Exercise inputs section start

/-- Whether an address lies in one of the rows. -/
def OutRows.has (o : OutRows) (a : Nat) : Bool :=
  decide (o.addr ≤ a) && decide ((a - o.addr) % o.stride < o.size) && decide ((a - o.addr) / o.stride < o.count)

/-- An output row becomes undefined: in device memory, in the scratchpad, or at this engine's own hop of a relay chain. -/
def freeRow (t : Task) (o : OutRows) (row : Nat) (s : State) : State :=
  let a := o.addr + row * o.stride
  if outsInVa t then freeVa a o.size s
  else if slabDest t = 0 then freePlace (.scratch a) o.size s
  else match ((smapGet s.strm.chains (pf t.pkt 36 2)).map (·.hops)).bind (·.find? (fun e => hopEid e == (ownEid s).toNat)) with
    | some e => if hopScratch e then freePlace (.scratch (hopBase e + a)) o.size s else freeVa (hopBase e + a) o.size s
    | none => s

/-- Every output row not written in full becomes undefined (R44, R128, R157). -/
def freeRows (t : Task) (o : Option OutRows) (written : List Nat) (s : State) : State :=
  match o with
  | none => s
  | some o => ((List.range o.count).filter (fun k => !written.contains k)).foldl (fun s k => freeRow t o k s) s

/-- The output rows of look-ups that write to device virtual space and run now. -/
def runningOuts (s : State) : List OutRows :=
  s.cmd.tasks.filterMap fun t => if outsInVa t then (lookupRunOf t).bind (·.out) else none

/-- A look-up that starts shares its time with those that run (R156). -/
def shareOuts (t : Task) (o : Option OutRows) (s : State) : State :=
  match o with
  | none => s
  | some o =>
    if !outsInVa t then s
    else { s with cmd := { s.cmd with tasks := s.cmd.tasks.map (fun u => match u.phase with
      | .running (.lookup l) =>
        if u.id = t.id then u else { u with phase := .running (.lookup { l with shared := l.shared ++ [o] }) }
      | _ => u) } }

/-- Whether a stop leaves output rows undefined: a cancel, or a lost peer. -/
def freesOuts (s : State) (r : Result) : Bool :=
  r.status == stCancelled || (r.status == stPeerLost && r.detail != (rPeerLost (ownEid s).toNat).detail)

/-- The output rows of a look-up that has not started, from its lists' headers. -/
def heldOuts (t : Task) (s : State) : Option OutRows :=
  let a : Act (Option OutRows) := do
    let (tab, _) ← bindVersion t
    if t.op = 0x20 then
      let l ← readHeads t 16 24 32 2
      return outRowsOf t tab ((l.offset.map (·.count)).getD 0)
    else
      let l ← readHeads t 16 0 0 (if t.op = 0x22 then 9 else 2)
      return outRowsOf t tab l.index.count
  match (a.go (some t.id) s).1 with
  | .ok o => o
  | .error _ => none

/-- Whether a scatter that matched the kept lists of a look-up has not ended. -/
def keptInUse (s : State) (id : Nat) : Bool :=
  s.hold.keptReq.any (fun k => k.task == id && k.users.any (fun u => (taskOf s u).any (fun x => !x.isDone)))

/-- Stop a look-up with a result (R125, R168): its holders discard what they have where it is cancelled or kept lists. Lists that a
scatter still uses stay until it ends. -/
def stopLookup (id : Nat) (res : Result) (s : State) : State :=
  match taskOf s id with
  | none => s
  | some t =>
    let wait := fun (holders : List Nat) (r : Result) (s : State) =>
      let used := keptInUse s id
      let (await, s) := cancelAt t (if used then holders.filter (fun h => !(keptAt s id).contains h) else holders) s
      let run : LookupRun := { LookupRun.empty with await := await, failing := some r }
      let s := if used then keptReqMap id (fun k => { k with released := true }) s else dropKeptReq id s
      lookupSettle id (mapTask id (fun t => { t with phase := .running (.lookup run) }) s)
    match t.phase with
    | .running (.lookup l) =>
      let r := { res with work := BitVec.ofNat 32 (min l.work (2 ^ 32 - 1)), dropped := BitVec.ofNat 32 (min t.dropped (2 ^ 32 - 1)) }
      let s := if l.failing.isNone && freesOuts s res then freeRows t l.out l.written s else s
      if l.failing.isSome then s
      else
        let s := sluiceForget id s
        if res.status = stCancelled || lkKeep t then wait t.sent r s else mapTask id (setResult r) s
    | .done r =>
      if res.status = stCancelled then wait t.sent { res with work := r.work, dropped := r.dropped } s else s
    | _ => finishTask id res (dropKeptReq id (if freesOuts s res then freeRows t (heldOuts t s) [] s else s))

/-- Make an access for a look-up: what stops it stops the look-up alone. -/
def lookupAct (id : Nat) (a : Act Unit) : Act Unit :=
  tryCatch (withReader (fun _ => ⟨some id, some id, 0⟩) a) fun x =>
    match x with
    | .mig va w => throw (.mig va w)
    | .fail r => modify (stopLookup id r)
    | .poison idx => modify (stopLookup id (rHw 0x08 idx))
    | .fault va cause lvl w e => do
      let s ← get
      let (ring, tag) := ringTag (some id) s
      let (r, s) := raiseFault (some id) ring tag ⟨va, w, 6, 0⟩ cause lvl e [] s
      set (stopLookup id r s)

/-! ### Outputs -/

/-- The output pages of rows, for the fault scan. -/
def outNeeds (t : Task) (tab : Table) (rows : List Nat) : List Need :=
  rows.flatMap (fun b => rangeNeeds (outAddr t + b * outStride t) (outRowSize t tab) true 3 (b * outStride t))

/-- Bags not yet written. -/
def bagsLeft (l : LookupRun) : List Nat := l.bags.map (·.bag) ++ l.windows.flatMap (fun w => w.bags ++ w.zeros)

Exercise inputs section end
Exercise inputs section start

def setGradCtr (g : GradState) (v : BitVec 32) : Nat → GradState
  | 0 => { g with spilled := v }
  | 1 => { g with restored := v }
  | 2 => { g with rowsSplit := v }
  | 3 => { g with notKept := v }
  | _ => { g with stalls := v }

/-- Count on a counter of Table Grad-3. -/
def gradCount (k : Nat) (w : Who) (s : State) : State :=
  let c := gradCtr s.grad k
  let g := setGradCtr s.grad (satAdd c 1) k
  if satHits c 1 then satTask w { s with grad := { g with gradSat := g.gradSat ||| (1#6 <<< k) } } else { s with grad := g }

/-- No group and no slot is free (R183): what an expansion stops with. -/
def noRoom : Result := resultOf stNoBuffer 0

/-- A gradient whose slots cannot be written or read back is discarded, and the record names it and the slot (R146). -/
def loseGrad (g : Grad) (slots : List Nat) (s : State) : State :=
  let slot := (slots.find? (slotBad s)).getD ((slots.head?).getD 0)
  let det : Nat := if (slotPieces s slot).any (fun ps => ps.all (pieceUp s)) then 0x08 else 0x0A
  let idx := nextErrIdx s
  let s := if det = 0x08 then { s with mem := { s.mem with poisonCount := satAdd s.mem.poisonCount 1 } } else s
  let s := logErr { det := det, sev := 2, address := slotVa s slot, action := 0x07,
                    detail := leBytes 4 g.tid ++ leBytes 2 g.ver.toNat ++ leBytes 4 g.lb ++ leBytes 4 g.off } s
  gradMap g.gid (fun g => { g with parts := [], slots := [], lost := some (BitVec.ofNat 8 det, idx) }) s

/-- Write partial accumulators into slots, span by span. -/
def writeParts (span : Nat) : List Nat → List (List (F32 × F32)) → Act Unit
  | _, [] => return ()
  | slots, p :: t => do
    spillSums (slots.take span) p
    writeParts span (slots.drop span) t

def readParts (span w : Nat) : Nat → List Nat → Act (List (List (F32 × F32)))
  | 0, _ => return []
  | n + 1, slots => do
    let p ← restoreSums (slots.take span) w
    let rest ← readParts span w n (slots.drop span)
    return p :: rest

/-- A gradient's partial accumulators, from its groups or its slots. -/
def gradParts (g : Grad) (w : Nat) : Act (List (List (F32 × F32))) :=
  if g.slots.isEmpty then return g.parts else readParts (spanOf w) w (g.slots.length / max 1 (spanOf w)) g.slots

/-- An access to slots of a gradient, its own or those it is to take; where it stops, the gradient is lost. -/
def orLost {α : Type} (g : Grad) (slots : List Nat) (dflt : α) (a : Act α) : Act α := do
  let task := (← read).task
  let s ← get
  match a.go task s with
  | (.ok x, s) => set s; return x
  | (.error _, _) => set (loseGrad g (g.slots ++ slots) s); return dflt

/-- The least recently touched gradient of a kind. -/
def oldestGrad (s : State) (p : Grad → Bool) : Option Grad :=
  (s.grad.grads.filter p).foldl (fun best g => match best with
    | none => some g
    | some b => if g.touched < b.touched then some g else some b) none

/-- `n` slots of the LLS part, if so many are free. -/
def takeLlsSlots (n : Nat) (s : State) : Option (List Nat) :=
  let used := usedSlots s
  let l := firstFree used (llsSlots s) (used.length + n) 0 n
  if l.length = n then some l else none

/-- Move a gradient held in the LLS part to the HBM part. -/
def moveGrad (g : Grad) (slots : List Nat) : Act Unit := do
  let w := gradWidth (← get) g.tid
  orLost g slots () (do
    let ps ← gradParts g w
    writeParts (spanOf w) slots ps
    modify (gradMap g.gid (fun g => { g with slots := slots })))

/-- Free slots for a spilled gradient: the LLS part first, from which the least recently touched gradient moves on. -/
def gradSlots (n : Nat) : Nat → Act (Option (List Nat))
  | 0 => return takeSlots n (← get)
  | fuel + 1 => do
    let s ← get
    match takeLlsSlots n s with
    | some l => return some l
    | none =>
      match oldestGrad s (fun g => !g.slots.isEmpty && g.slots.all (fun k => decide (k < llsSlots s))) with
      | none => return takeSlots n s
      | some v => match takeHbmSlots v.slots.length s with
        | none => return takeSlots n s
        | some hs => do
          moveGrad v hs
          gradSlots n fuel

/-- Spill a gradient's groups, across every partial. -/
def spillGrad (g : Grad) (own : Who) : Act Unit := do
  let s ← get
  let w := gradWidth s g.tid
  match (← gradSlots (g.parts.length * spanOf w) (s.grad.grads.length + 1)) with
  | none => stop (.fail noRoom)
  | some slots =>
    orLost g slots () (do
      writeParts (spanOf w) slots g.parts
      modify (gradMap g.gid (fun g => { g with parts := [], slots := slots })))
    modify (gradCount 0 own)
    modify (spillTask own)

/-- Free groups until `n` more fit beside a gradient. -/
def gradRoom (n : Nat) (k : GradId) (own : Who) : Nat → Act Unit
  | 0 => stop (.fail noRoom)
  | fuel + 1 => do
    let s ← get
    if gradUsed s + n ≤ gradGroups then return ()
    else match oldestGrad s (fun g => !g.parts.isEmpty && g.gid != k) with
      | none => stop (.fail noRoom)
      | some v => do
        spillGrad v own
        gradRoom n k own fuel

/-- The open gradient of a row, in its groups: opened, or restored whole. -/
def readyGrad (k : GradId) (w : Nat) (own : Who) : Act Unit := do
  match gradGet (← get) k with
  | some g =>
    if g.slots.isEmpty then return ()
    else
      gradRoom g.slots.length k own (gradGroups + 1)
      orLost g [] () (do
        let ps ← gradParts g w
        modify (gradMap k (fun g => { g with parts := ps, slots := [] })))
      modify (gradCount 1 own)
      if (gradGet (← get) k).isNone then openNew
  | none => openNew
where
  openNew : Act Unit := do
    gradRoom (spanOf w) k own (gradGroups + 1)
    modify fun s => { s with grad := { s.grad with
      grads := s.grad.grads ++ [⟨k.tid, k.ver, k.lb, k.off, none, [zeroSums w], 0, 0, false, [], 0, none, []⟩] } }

Exercise inputs section end
Exercise inputs section start

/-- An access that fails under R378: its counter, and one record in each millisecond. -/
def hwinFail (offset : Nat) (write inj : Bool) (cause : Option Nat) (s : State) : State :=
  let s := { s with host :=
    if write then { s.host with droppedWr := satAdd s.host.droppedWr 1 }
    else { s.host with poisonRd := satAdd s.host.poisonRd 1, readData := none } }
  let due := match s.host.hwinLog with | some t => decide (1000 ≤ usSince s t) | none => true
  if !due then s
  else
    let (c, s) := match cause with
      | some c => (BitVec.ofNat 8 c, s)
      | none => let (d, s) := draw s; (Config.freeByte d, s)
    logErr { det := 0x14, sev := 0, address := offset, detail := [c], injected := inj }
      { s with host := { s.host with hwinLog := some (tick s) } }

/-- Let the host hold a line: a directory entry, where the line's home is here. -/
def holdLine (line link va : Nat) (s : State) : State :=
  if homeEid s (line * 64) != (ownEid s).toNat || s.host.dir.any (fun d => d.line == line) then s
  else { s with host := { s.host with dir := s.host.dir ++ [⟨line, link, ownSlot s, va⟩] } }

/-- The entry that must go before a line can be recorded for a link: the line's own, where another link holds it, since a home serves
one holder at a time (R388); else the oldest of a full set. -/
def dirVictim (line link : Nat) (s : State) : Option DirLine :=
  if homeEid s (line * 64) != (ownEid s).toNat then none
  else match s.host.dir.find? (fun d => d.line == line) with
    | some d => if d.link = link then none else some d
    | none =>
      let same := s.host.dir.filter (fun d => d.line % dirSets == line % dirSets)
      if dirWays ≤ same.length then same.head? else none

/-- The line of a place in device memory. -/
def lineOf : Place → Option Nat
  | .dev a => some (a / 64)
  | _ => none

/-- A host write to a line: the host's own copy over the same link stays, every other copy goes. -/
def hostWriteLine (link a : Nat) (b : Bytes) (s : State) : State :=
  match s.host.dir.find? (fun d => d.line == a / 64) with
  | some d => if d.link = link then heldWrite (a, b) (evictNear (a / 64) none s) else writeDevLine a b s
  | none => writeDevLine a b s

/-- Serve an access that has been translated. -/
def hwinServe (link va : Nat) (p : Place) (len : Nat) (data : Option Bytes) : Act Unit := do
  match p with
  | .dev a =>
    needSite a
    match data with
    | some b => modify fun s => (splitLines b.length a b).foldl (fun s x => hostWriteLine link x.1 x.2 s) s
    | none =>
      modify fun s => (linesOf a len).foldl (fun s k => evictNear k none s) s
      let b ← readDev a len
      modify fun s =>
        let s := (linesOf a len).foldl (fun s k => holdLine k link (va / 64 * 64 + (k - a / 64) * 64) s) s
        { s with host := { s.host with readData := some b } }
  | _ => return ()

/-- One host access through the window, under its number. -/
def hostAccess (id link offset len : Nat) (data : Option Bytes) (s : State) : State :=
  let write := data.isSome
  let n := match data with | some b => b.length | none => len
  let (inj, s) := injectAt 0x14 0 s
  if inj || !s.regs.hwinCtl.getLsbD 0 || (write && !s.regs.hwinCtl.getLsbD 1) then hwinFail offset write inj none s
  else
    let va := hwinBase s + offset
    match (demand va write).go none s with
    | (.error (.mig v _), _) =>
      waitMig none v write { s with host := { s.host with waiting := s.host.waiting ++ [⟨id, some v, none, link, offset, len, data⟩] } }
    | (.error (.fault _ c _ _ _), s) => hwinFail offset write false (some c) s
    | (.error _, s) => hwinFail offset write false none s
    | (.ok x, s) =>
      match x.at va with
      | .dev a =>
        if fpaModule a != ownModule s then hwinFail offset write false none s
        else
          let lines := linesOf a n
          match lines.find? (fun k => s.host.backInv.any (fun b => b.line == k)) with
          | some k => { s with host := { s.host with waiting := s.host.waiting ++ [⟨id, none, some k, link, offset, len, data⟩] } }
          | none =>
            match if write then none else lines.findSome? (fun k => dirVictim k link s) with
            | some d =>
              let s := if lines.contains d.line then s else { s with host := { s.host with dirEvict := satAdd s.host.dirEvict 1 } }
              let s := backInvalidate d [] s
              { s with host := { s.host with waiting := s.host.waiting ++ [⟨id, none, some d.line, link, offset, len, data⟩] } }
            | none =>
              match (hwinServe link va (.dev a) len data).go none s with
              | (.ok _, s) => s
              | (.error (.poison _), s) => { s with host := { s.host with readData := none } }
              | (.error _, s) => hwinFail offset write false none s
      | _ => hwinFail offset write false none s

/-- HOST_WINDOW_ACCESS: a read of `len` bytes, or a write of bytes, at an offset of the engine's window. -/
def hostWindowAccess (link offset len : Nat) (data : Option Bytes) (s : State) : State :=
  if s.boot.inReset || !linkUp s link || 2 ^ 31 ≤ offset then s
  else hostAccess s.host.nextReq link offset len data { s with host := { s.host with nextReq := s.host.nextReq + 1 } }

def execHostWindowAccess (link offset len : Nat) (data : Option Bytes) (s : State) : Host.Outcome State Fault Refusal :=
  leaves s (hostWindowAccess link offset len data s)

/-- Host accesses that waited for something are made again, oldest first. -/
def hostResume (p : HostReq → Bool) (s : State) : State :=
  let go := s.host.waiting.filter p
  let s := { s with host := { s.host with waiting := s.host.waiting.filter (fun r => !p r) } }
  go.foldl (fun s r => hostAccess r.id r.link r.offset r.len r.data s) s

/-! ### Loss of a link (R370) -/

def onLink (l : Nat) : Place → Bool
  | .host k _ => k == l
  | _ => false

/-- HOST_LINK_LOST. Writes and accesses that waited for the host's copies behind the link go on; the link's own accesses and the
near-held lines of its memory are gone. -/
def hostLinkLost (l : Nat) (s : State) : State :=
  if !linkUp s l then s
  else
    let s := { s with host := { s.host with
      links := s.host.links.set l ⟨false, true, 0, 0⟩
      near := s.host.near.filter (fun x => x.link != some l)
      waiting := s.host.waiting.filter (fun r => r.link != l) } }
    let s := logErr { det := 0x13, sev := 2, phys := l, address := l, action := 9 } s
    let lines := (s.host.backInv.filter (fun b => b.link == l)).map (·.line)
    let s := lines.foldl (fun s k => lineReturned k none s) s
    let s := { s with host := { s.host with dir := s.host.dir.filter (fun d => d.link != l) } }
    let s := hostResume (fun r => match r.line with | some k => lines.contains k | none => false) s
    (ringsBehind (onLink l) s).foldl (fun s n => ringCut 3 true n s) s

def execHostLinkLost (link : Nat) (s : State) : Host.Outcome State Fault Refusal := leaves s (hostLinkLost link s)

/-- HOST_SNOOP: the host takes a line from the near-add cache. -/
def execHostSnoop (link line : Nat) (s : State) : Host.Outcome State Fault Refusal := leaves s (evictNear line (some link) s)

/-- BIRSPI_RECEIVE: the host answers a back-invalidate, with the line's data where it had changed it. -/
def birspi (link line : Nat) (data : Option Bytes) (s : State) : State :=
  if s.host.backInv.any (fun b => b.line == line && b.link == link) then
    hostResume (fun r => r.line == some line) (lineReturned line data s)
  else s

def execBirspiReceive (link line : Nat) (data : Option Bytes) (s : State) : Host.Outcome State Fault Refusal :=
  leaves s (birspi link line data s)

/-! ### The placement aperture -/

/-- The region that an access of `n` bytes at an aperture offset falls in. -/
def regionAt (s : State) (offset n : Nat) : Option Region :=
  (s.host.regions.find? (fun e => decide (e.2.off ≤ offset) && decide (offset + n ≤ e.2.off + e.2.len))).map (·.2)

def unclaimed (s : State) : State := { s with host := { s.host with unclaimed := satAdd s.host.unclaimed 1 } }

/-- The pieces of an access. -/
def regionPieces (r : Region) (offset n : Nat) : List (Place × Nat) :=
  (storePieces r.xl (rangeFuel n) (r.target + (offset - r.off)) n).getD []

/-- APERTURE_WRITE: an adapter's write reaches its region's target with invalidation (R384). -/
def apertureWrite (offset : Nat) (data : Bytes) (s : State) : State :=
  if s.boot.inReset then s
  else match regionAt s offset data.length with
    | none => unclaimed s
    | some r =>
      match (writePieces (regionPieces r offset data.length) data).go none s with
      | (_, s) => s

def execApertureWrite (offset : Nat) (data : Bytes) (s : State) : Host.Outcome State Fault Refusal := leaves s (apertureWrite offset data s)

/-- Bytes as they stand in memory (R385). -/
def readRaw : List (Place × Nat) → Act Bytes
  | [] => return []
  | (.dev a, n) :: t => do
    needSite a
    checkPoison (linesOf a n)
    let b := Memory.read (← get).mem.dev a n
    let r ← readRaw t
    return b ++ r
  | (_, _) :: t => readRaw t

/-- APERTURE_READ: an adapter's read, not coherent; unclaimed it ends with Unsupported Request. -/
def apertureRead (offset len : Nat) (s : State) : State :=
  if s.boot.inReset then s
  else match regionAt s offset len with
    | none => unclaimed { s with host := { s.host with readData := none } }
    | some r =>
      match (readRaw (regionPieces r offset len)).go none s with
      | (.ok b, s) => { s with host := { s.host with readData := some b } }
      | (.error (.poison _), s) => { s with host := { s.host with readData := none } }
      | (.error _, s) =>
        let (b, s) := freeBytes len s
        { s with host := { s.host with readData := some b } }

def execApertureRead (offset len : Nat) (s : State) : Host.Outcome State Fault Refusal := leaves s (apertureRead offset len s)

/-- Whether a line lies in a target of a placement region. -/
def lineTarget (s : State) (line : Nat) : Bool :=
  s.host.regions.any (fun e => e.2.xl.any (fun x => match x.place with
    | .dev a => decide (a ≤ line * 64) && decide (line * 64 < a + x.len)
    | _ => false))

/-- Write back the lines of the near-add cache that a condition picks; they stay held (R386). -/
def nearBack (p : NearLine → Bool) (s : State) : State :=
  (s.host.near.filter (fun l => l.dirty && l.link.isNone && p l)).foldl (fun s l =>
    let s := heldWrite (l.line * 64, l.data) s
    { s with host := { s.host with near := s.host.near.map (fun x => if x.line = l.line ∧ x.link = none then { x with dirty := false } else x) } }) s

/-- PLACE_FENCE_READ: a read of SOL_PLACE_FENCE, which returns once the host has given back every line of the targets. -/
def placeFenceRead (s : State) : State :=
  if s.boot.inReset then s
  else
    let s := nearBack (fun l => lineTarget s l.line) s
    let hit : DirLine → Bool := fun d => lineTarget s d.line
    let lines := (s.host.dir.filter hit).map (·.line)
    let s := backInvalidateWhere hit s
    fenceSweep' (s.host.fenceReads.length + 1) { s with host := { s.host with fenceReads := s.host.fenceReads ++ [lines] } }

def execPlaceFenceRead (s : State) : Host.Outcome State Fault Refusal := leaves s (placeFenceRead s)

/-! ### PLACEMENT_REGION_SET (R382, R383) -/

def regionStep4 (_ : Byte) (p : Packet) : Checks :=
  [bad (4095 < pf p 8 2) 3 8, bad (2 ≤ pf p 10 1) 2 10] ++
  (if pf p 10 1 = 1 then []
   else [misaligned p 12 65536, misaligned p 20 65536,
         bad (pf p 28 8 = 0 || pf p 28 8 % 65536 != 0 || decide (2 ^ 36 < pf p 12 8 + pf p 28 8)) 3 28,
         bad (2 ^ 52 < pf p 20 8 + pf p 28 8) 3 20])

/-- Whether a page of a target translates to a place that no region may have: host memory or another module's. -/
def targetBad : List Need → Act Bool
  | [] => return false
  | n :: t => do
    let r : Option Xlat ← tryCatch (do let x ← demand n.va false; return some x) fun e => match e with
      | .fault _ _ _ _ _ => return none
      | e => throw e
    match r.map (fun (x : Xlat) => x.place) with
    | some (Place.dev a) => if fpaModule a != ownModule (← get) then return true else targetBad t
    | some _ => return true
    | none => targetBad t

Exercise inputs section end

[What you need to do] Copy all lines of the preceding data that hold the word "keptInUse".

[Exercise solution]
def keptInUse (s : State) (id : Nat) : Bool :=
      let used := keptInUse s id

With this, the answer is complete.